Task directions. I would like every line of the records below that contains the word "simpa" copied.

Stored data.
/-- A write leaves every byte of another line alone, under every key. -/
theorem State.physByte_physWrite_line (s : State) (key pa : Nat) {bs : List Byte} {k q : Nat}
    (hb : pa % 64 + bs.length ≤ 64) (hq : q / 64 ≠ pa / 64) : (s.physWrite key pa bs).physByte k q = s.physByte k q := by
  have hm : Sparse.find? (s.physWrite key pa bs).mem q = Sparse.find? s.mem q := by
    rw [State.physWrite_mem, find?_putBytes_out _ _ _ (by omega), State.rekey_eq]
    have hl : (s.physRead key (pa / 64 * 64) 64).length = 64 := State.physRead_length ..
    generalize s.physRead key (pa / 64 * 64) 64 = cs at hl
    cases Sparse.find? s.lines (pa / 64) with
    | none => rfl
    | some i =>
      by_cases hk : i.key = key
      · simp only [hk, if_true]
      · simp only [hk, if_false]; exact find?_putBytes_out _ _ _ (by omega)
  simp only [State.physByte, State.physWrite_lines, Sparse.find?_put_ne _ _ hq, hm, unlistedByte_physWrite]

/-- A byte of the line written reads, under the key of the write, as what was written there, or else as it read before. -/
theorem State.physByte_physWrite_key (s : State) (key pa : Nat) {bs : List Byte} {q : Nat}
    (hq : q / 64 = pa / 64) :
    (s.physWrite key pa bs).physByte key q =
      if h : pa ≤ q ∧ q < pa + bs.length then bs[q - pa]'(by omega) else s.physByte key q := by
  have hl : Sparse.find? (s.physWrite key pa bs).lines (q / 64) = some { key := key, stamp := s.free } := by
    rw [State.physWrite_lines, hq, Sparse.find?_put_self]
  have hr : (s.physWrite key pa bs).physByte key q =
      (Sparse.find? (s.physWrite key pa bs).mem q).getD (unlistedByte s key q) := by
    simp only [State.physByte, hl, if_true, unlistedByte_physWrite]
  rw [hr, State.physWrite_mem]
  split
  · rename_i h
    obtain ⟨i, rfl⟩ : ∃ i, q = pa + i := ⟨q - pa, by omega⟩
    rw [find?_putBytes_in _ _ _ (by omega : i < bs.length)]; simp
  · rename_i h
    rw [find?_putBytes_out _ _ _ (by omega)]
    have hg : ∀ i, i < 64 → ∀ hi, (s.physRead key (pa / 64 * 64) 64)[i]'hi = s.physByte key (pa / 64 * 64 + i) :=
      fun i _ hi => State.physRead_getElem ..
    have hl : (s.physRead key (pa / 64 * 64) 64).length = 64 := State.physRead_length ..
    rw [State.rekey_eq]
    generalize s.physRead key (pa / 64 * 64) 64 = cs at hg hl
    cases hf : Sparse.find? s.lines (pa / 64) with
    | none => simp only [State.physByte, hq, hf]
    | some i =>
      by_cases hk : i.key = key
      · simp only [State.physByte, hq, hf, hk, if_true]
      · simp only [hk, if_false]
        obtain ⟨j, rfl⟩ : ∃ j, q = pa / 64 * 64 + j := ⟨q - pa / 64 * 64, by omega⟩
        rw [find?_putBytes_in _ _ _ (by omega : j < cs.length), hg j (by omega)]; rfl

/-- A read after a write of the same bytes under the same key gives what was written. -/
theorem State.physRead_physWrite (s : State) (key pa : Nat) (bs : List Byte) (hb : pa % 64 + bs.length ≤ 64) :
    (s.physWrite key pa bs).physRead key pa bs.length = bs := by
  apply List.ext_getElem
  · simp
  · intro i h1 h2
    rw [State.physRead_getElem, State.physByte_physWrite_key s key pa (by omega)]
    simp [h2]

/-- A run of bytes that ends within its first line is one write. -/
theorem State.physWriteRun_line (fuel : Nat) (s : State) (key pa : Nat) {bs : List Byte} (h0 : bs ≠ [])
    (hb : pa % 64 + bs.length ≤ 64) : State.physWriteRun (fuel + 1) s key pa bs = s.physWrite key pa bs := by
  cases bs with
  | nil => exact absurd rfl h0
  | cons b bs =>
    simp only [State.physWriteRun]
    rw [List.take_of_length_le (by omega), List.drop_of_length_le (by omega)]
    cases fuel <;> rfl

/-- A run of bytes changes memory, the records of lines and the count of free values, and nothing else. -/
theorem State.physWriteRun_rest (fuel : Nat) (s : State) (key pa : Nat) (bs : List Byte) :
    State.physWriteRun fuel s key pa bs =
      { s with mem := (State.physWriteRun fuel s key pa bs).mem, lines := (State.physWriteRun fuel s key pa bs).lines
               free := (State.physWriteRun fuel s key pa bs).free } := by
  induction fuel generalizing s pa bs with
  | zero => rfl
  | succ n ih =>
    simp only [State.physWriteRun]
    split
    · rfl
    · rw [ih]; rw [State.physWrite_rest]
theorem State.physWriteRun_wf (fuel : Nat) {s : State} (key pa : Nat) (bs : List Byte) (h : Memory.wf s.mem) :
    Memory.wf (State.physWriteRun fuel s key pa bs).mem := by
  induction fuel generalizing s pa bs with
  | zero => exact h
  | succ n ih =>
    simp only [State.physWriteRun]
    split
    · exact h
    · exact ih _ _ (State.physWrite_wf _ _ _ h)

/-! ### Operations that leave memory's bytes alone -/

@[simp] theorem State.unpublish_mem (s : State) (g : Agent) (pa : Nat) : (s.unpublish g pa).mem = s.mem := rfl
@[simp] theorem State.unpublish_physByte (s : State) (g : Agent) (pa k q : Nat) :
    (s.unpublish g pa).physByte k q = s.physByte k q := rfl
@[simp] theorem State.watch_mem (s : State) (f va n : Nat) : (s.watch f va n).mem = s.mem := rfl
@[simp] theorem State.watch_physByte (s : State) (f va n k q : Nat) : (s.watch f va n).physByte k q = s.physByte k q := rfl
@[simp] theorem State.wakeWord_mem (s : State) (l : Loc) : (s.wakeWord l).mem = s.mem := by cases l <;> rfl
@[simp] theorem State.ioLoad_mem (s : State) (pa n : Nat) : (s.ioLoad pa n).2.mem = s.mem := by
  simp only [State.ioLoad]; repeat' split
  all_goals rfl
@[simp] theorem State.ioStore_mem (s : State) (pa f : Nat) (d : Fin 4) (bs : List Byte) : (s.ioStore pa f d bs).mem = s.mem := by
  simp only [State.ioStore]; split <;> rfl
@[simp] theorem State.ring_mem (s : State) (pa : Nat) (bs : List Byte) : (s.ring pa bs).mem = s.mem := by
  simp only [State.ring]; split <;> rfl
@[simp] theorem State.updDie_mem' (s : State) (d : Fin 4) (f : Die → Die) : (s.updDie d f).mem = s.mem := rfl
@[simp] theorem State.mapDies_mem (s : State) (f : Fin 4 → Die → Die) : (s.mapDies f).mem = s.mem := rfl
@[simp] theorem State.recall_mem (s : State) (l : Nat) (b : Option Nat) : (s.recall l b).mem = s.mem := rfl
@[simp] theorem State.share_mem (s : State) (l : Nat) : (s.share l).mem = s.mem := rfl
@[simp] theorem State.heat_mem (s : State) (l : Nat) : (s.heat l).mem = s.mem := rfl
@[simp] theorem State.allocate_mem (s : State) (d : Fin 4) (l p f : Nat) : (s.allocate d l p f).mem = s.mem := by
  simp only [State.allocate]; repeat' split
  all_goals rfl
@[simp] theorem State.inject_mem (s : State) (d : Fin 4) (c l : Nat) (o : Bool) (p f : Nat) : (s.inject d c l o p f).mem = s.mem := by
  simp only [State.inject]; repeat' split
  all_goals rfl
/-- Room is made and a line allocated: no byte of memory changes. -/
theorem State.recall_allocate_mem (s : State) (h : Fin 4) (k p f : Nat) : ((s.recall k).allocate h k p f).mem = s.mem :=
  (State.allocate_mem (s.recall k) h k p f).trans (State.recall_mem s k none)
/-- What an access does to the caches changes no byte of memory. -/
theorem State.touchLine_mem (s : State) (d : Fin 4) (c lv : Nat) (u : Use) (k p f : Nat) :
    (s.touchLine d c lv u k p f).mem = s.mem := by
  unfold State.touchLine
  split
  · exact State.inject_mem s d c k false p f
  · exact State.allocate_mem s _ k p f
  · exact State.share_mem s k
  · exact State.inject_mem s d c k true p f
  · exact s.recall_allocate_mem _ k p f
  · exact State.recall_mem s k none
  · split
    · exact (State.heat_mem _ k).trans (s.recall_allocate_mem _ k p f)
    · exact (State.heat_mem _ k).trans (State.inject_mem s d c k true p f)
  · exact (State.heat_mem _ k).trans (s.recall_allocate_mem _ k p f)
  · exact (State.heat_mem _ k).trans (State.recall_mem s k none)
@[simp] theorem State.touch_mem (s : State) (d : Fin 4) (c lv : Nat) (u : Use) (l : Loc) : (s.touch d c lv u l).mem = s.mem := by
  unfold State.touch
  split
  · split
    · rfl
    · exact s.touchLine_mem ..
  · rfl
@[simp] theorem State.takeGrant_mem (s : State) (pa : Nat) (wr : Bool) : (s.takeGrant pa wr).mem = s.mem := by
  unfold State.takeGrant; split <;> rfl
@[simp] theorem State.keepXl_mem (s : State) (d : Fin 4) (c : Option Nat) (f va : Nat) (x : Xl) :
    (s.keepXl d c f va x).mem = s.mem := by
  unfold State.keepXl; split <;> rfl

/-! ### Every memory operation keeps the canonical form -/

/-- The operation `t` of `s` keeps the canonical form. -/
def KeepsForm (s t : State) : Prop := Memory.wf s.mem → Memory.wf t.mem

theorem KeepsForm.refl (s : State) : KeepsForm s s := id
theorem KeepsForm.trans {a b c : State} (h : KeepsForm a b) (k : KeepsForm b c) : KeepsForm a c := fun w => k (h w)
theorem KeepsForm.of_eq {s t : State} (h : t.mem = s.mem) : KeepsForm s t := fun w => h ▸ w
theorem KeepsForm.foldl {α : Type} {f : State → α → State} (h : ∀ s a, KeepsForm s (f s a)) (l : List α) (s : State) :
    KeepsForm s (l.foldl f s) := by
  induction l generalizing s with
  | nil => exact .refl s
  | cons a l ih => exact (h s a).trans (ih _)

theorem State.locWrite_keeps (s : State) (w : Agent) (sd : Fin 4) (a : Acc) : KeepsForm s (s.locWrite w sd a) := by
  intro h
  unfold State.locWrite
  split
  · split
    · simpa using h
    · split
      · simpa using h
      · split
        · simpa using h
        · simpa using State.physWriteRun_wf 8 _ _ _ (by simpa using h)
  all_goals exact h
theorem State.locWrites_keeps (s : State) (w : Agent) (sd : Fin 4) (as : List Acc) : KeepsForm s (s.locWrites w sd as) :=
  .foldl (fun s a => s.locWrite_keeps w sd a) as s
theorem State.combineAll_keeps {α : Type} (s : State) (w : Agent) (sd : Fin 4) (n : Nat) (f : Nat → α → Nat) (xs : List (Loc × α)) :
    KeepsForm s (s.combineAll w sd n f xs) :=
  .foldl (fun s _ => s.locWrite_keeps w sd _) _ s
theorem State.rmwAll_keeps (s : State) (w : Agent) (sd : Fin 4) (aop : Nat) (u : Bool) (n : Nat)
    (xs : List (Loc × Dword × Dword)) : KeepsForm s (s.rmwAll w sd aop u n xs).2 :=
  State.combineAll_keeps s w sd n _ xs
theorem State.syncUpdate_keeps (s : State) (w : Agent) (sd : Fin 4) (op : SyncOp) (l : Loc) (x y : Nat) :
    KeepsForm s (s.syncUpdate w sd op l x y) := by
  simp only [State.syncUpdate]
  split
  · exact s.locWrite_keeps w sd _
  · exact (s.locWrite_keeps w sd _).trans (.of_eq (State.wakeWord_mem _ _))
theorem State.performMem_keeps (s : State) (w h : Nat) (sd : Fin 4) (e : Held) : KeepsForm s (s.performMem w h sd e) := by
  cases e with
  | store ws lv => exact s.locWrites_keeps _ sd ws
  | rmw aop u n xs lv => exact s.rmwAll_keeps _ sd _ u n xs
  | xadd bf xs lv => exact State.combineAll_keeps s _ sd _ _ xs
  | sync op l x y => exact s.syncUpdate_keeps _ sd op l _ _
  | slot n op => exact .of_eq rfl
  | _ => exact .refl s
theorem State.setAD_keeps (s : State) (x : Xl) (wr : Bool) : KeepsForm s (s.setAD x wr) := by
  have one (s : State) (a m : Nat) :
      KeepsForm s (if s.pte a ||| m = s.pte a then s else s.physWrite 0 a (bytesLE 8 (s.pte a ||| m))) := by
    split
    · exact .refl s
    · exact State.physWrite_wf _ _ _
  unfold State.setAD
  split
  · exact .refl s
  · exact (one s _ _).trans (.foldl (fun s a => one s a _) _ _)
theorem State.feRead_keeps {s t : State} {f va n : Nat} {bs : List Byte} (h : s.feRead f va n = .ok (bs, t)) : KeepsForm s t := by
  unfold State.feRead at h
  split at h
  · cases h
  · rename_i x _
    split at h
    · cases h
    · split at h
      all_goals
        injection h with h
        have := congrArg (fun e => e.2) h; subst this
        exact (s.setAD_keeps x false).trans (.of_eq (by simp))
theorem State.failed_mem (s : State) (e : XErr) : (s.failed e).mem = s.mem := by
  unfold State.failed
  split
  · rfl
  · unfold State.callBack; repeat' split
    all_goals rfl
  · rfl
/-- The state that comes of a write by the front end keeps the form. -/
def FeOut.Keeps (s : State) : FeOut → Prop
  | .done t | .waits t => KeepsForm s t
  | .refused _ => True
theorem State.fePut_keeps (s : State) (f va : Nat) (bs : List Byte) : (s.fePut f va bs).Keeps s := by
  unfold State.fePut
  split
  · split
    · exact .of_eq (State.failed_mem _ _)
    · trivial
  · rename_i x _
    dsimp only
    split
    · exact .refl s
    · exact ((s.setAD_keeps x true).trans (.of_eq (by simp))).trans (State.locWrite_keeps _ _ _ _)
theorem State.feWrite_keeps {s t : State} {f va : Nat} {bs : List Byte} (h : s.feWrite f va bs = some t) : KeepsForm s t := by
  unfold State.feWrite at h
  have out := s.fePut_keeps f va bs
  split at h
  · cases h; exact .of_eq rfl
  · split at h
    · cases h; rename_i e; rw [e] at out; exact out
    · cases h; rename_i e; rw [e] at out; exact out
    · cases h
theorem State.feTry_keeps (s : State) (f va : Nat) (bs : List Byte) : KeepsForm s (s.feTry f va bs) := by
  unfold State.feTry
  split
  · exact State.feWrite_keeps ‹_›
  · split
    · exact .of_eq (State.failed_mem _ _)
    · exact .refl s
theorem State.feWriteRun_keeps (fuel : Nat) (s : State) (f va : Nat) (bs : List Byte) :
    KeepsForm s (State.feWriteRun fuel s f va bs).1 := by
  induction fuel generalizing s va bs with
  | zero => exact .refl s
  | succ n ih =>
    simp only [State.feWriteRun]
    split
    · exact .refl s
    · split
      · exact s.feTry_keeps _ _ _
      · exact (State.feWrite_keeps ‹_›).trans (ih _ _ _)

---

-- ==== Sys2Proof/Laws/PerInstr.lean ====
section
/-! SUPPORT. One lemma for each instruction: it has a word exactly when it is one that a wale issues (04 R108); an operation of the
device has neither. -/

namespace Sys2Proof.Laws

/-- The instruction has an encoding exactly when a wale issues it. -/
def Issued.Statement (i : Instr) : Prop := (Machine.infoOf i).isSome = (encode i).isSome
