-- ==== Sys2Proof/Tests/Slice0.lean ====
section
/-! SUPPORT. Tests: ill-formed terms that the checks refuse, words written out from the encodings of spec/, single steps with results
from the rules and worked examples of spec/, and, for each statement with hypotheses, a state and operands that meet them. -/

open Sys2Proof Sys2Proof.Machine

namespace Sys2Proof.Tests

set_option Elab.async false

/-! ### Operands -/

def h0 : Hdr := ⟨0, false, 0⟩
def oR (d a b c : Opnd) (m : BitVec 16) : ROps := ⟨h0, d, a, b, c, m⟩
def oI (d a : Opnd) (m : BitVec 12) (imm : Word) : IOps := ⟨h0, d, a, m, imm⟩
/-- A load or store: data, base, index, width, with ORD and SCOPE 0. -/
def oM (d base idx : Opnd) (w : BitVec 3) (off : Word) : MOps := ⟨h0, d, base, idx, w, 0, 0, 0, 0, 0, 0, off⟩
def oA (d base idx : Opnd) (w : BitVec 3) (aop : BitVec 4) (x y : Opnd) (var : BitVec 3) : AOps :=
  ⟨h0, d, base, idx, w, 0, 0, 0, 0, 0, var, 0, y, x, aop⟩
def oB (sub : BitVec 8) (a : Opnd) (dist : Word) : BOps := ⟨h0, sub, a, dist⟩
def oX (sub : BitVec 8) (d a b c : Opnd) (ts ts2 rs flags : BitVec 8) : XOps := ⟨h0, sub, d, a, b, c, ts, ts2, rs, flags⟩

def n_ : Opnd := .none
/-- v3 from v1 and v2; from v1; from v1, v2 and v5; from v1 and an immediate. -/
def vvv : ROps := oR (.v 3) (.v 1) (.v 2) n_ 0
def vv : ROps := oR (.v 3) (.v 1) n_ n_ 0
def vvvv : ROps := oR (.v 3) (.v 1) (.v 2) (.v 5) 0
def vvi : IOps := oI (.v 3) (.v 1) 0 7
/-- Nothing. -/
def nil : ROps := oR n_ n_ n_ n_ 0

* * *

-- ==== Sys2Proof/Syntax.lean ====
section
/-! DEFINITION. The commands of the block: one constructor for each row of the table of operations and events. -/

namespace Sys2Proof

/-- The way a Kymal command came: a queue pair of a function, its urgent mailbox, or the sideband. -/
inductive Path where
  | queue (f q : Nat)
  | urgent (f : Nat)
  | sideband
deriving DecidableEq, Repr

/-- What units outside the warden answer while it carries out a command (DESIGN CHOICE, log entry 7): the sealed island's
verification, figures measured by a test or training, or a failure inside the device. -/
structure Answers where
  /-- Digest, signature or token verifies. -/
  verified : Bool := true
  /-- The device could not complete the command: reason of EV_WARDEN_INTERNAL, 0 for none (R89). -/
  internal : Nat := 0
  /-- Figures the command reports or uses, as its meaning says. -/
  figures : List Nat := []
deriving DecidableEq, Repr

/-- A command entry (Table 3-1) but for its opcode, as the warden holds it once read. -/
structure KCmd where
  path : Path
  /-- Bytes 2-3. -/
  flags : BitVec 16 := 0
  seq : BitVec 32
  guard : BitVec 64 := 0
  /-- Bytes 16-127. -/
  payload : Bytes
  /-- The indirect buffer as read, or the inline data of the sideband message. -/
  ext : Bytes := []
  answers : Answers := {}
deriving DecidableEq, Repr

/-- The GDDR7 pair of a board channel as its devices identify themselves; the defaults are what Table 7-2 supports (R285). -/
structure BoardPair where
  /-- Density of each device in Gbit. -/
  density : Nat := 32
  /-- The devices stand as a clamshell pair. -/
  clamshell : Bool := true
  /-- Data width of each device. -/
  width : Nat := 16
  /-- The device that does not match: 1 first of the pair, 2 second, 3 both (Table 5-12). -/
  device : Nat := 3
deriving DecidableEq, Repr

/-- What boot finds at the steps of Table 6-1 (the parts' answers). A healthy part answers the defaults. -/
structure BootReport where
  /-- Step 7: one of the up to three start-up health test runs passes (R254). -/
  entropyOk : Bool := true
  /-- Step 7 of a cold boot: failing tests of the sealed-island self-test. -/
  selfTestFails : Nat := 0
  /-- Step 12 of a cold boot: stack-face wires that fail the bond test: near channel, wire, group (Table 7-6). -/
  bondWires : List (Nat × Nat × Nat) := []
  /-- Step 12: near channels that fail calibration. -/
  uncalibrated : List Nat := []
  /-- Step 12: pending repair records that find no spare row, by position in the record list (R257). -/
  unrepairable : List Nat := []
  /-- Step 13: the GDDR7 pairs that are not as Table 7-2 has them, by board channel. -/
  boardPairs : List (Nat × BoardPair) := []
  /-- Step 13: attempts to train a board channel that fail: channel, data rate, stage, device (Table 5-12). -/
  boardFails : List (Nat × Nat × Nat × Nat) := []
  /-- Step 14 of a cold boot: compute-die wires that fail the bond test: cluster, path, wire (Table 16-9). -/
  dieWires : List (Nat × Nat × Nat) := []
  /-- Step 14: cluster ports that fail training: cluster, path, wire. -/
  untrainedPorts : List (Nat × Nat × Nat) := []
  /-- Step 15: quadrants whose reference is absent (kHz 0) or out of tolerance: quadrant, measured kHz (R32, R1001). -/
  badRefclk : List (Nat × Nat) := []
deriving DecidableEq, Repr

Task solution.
    · simpa using h
      · simpa using h
        · simpa using h
        · simpa using State.physWriteRun_wf 8 _ _ _ (by simpa using h)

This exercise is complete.